Interessant ist, dass in 34 von 36 OECD-Staaten die Arbeitnehmer weniger stark zur Kasse gebeten werden als bei uns. Aber viele Politiker von SPD, Grünen und Linken halten eine hohe Belastung mit Steuern und Abgaben per se für gut. Was dabei gerne übersehen wird: Der Staat nimmt seit Jahrzehnten ständig mehr ein. Betrug das Aufkommen aller Steuern im Jahr 1998 noch 426 Milliarden Euro, so stieg es bis 2018 auf stolze 776 Milliarden. Das entspricht einem Zuwachs von insgesamt 82 Prozent oder jährlich von vier Prozent. Das bedeutet, dass der Staat selbst nach Abzug der Inflationsrate im Durchschnitt real Jahr für Jahr mehr eingenommen hat. Gleichwohl haben bestimmte politische Lager Jahr für Jahr gejammert, das Geld reiche vorn und hinten nicht.

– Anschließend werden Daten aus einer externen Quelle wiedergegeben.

-- ==== Sys2Proof/Laws/Exec.lean ====
section
/-! SUPPORT. The two forms that every command has: an effect on a powered card, or on any card. -/

namespace Sys2Proof.Machine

Der Steuerzahlergedenktag sollte zugleich ein Politiker-Nachdenktag sein. Der Staat ist – leider – keine Kuh, die im Himmel gefüttert wird, damit sie auf Erden kräftig gemolken werden kann. Mit anderen Worten: Die Politiker, die gerne als Volksbeglücker auftreten, können nur ausgeben, was sie dem Bürger vorher abgenommen haben. Und dass die Politik im Grund besser wisse, was für die „Sozialstaatsuntertanen“ gut sei, als diese selbst, ist ein Märchen – ein links-grünes Lügenmärchen, um genau zu sein.